During a recent visit to the vault* of unshared musings, I discovered the pen-sketched framework of what I expound on here. It is common, I’m sure, when examining for the first time in years an artifact of one’s own creation, to be cognizant of a mild and sustained excitement that results from experiencing the fragments of one’s former self that the artifact evokes. Insofar as it possessed this characteristic, the finding of which I write was unremarkable. However, the finding’s timing, in combination with the content of what had been found, did achieve a level of peculiarity that, if inadequate to threaten the reader’s conceptions of reality, at least prompted me to wax curious. Here, then, is the formerly unshared musing.
Consider scenario A, illustrated:
At time T = 0, Prof. 1 begins a sixty minute lecture on topic ‘alpha’, which is received, with varying degrees of enthusiasm, by students ‘a’ through ‘f’. At the conclusion of the lecture, significant overlap will exist between each student’s understanding of topic ‘alpha’, yet, for myriad reasons, none will be the same. For example, small deviations in understanding will exist between the students as a consequence of their having ascribed to any particular portion of the lecture different types of meaning. Define Single Scenario Discrepancy (SSD) as the difference in the understanding of topic ‘alpha’ between any two students ‘a’ through ‘f’ at the conclusion of the lecture.
Next, consider scenario B:
Scenario A never happened. At time T = 0, Prof. 2 begins a sixty minute lecture on topic ‘alpha’, received, as before, by students ‘a’ through ‘f’, where ‘alpha’ corresponds to the same topic as in scenario A and students ‘a’ through ‘f’ likewise correspond to the same students. The only difference between scenarios, then, is that a different Prof. is lecturing, with the implication that the coverage of the topic will be slightly different. Define Double Scenario Discrepancy (DSD) as the difference in the understanding of topic ‘alpha’ between a particular student at the conclusion of the lecture in scenario A and that same student at the conclusion of the lecture in scenario B.
The question is whether it can ever generally be said that SSD is larger than DSD or vice versa. Certainly, if the lectures of Prof. 1 and 2 differ significantly in comparison to the differences between who the students ‘a’ through ‘f’ are as individuals, one would expect DSD to exceed SSD. But in lecture halls across the world, what is typically true?

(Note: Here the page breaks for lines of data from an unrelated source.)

/-- The running image of a type is confirmed (R82). -/
theorem imageConfirm_confirms {s u : State} {p : Packet} {n : Nat} (h : MailTakes s 0x43 p) (hu : Served s u p)
    (hn : (mailArg p 0).toNat = n) (htype : n = 1 ∨ n = 2) :
    ∃ t, imageConfirm (mailServing p) u = t ∧
      tget t.envm.arb n 0 = w32 (max (tget s.envm.arb n 0).toNat (tget s.peat.runVersion n 0).toNat) ∧
      tfind t.envm.trial (trialKey n (tget s.peat.runVersion n 0).toNat) = none ∧ Replies (t.pruneGens p) p cOk [] ∧
      RegsBut (aSYS_CORE_STATUS :: fenceRegs) s t ∧ BytesKept s t := by
  have hversion : tget u.peat.runVersion n 0 = tget s.peat.runVersion n 0 := by rw [hu.only]
  have harb : u.arb n = (tget s.envm.arb n 0).toNat := hu.view (·.arb n) fun _ _ _ _ => rfl
  obtain ⟨y, hy, hyonly, hyarb⟩ := setArb_only u n (tget s.peat.runVersion n 0).toNat
  have hypeat : tget y.peat.runVersion n 0 = tget s.peat.runVersion n 0 := by rw [hyonly]; exact hversion
  obtain ⟨z, hz, hzonly, hzarb, hztrial⟩ : ∃ z : State, { y with envm := { y.envm with
      trial := tdel y.envm.trial (trialKey n (tget s.peat.runVersion n 0).toNat) } } = z ∧ z = { y with envm := z.envm } ∧
      z.envm.arb = y.envm.arb ∧ tfind z.envm.trial (trialKey n (tget s.peat.runVersion n 0).toNat) = none :=
    ⟨_, rfl, rfl, rfl, tfind_tdel_same ..⟩
  obtain ⟨hxonly, hxregs⟩ := showTrial_only z
  have hrun : imageConfirm (mailServing p) u = z.showTrial.reply cOk [] := by
    unfold imageConfirm
    rw [imageType_of hn htype]
    dsimp only
    rw [hversion, hy, hypeat, hz]
    rfl
  generalize z.showTrial = x at *
  have hzregs : z.regs = u.regs := by rw [hzonly, hyonly]
  have hcfg : x.reg (aQUE_CFG 15) = s.reg (aQUE_CFG 15) := by
    rw [hxregs _ (by decide) (by unfold Counted; decide), reg_congr hzregs]
    exact hu.cfg15
  have hlane : x.lane 31 = s.lane 31 := by
    rw [State.lane, hxonly.lanes, hzonly, hyonly]
    exact hu.lanes 31 (by decide)
  have hserving : x.peat.serving = some (mailServing p) := by
    rw [hxonly.peat, hzonly, hyonly]
    exact hu.serving
  have hr := reply_after (status := cOk) (body := []) h hserving ⟨_, hlane⟩ hcfg (le_refl 1)
  rw [← hrun] at hr
  generalize imageConfirm (mailServing p) u = t at *
  have htenvm : t.envm = z.envm := (hr.view (·.envm) fun _ _ _ _ _ => rfl).trans hxonly.envm
  refine ⟨t, rfl, ?_, ?_, hr.answers p, ?_, ?_⟩
  · rw [htenvm, hzarb, hyarb, harb]
  · rw [htenvm]
    exact hztrial
  · exact RegsBut.trans (t := u) (RegsBut.mono hu.regs fun a ha => List.mem_cons_of_mem _ ha)
      (RegsBut.trans (t := z) (regsBut_of_regs hzregs _) (RegsBut.trans (t := x) (RegsBut.mono hxregs (by simp))
        (RegsBut.mono hr.regs fun a ha => List.mem_cons_of_mem _ ha)))
  · refine BytesKept.trans hu.bytes (BytesKept.trans (t := x) (bytesKept_of_eq ?_ ?_) hr.bytes)
    · rw [hxonly.mem, hzonly, hyonly]
    · rw [hxonly.flash, hzonly, hyonly]

/-! ### The swap of Peat's image (R84) -/

/-- The hand-over leaves its state in Peat's memory. -/
theorem handoff_only (s : State) : ∃ t, s.handoff = t ∧ t = { s with regs := t.regs, mem := t.mem, freeCtr := t.freeCtr } ∧
    RegsBut [aSYS_CORE_STATUS] s t := by
  obtain ⟨u, hu, huregs⟩ : ∃ u, (s.freeBytes (min s.peat.peatFoot Config.handoffSize)).2.memWrite
      (0x10000000 + s.peat.peatFoot - min s.peat.peatFoot Config.handoffSize) (s.freeBytes (min s.peat.peatFoot Config.handoffSize)).1 = u ∧
      u = { s with mem := u.mem, freeCtr := u.freeCtr } := ⟨_, rfl, rfl⟩
  have hrun : s.handoff = u.srb aSYS_CORE_STATUS 2 true := by
    rw [← hu]
    rfl
  have honly : RegsOnly u (u.srb aSYS_CORE_STATUS 2 true) := regsOnly_setReg ..
  have hregs : RegsBut [aSYS_CORE_STATUS] u (u.srb aSYS_CORE_STATUS 2 true) := regsBut_srb u (by simp) 2 true
  have husame : u.regs = s.regs := by rw [huregs]
  generalize u.srb aSYS_CORE_STATUS 2 true = t at *
  refine ⟨t, hrun, ?_, RegsBut.trans (t := u) (regsBut_of_regs husame _) hregs⟩
  unfold RegsOnly at honly
  rw [huregs] at honly
  rw [honly]

theorem hashJobs_counts (s : State) (n : Nat) : RegsOnly s (s.hashJobs n) ∧ RegsBut [aHSH_COUNT] s (s.hashJobs n) := by
  refine ⟨(regsOnly_setReg ..).trans (regsOnly_evt ..), RegsBut.trans (t := s.bump aHSH_COUNT 15 0 n) ?_ ?_⟩
  · exact regsBut_bump s (by simp) 15 0 n
  · exact regsBut_evt _ _ (by decide) 0x03 n

/-- The state that the new Peat image starts with, before the advance of its counter. -/
def peatSwapped (w : State) (slot version : Nat) (body : Bytes) (foot : Nat) : State :=
  let s := (((w.memWrite 0x10000000 body).setRunning 1 slot version).guardFlash.srb aSYS_CORE_STATUS 2 false).hashJobs
    (digestJobs body.length)
  { s with peat := { s.peat with peatFoot := foot, residents := [] } }

theorem peatSwapped_runs (w : State) (slot version : Nat) (body : Bytes) (foot : Nat) :
    ∃ t, peatSwapped w slot version body foot = t ∧
      t = { w with regs := t.regs, mem := t.mem, peat := t.peat, cfg := t.cfg } ∧ t.peat.serving = w.peat.serving ∧
      tfind t.peat.runVersion 1 = some (w32 version) ∧ tfind t.peat.runSlot 1 = some slot ∧ tfind t.peat.staged 1 = none ∧
      t.peat.residents = [] ∧ t.peat.peatFoot = foot ∧ t.rb aSYS_CORE_STATUS 2 = false ∧ RegsBut [aSYS_CORE_STATUS, aHSH_COUNT] w t := by
  obtain ⟨u, hu, huonly, hserving, hversion, hslot, hstaged⟩ : ∃ u, ((w.memWrite 0x10000000 body).setRunning 1 slot version).guardFlash = u ∧
      u = { w with mem := u.mem, peat := u.peat, cfg := u.cfg } ∧ u.peat.serving = w.peat.serving ∧
      tfind u.peat.runVersion 1 = some (w32 version) ∧ tfind u.peat.runSlot 1 = some slot ∧ tfind u.peat.staged 1 = none :=
    ⟨_, rfl, rfl, rfl, tfind_tput_same .., tfind_tput_same .., tfind_tdel_same ..⟩
  have hbonly : RegsOnly u (u.srb aSYS_CORE_STATUS 2 false) := regsOnly_setReg ..
  have hbregs : RegsBut [aSYS_CORE_STATUS] u (u.srb aSYS_CORE_STATUS 2 false) := regsBut_srb u (by simp) 2 false
  have hbit : (u.srb aSYS_CORE_STATUS 2 false).rb aSYS_CORE_STATUS 2 = false := rb_srb_same _ _ (by decide) false
  unfold peatSwapped
  rw [hu]
  generalize u.srb aSYS_CORE_STATUS 2 false = v at *
  obtain ⟨hjonly, hjregs⟩ := hashJobs_counts v (digestJobs body.length)
  generalize v.hashJobs (digestJobs body.length) = x at *
  have huregs : u.regs = w.regs := by rw [huonly]
  have hxpeat : x.peat = u.peat := hjonly.peat.trans hbonly.peat
  refine ⟨_, rfl, ?_, ?_, ?_, ?_, ?_, rfl, rfl, ?_, ?_⟩
  · have hx := hbonly.trans hjonly
    unfold RegsOnly at hx
    rw [huonly] at hx
    rw [hx]
  · show x.peat.serving = _
    rw [hxpeat]
    exact hserving
  · show tfind x.peat.runVersion 1 = _
    rw [hxpeat]
    exact hversion
  · show tfind x.peat.runSlot 1 = _
    rw [hxpeat]
    exact hslot
  · show tfind x.peat.staged 1 = _
    rw [hxpeat]
    exact hstaged
  · show x.rb aSYS_CORE_STATUS 2 = false
    rw [State.rb, hjregs _ (by decide) (by unfold Counted; decide)]
    exact hbit
  · exact RegsBut.trans (t := u) (regsBut_of_regs huregs _) (RegsBut.trans (t := v) (RegsBut.mono hbregs (by simp))
      (RegsBut.trans (t := x) (RegsBut.mono hjregs (by simp)) (regsBut_of_regs rfl _)))
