/-- R76: the operation is selected by `cmd[3:0]` alone and takes its operands from the fields the table gives it; every
other bit is ignored. -/
def Obligations.CommandFieldsDecodeAsTabled : Prop :=
  ∀ w : CmdWord,
    (w.toNat % 16 = 0 → decodeWord w = .nop) ∧
    (w.toNat % 16 = 1 → decodeWord w = .pushByte (BitVec.ofNat 8 (w.toNat / 2 ^ 8 % 2 ^ 8))) ∧
    (w.toNat % 16 = 2 → decodeWord w = .idleGap) ∧
    (w.toNat % 16 = 3 → decodeWord w = .decode) ∧
    (w.toNat % 16 = 4 → decodeWord w = .encode) ∧
    (w.toNat % 16 = 5 → decodeWord w =
      .trackAdd (BitVec.ofNat 4 (w.toNat / 2 ^ 4 % 2 ^ 4)) (BitVec.ofNat 11 (w.toNat / 2 ^ 8 % 2 ^ 11))) ∧
    (w.toNat % 16 = 6 → decodeWord w =
      .classifyTri (BitVec.ofNat 4 (w.toNat / 2 ^ 4 % 2 ^ 4)) (BitVec.ofNat 11 (w.toNat / 2 ^ 8 % 2 ^ 11))) ∧
    (w.toNat % 16 = 7 → decodeWord w =
      .classifyBin (BitVec.ofNat 4 (w.toNat / 2 ^ 4 % 2 ^ 4)) (BitVec.ofNat 11 (w.toNat / 2 ^ 8 % 2 ^ 11))) ∧
    (8 ≤ w.toNat % 16 → decodeWord w = .reserved (BitVec.ofNat 4 (w.toNat % 16)))

/-- spec/opcode_table.json: a word belongs to exactly the row whose mnemonic the decoder's operation bears. -/
def Obligations.DecoderAgreesWithOpcodeTable : Prop :=
  ∀ w : CmdWord, ∀ r ∈ opcodeTable, w &&& r.mask = r.pattern ↔ r.mnemonic = (decodeWord w).mnemonic

/-- spec/95_test_vectors.md section 2.8: the words of the table decode as it says. -/
def Obligations.VectorWordsDecode : Prop :=
  decodeWord 0x00000000 = .nop ∧ decodeWord 0xFFF80000 = .nop ∧ decodeWord 0x00000F01 = .pushByte 0x0F ∧
    decodeWord 0x00070F01 = .pushByte 0x0F ∧ decodeWord 0x00071305 = .trackAdd 0 1811 ∧
    decodeWord 0x0005DC06 = .classifyTri 0 1500 ∧ decodeWord 0x0004B007 = .classifyBin 0 1200 ∧
    decodeWord 0x00000008 = .reserved 8 ∧ decodeWord 0x0000000F = .reserved 15 ∧
    decodeWord 0x00071355 = .trackAdd 5 1811

/-- R81: the command word of each line of operation text, what it decodes to, and what the pseudo-operations expand to. -/
def Obligations.OperationTextStandsForItsWords : Prop :=
  (∀ o : OpText, decodeWord o.word = o.instr) ∧
  (OpText.nop.word.toNat = 0 ∧ OpText.gap.word.toNat = 2 ∧ OpText.decode.word.toNat = 3 ∧
    ∀ c, (OpText.encode c).word.toNat = 4 ∧ (OpText.encode c).cycle.enc = c) ∧
  (∀ b, (OpText.push b).word.toNat = b.toNat * 2 ^ 8 + 1) ∧
  (∀ u v, (OpText.tadd u v).word.toNat = v.toNat * 2 ^ 8 + u.toNat * 2 ^ 4 + 5 ∧
    (OpText.tri u v).word.toNat = v.toNat * 2 ^ 8 + u.toNat * 2 ^ 4 + 6 ∧
    (OpText.bin u v).word.toNat = v.toNat * 2 ^ 8 + u.toNat * 2 ^ 4 + 7) ∧
  (∀ bs, (TextLine.pushN bs).expand = bs.map OpText.push) ∧
  (∀ c, (TextLine.pushF c).expand.length = 25 ∧
    (TextLine.pushF c).expand = (TextLine.pushN (encodeFrame c).toList).expand) ∧
  (∀ n o, (TextLine.rep n o).expand.length = n ∧ ∀ x ∈ (TextLine.rep n o).expand, x = o)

What makes finding the aforementioned framework, and the framework itself, so curious is that I had no conception of random variables as a mathematical class of entities at the time that I sketched it in pen, yet not only do random variables most assuredly pertain to the scenarios (what I define above as discrepancies are referred to in the language of random variables as variances), they have underpinned the majority of my graduate coursework.
*Through its implication of grandiose impenetrability, the term ‘vault’, I concede, is a misnomer for the top drawer of my bedside nightstand, and was chosen owing to the allure of alliteration.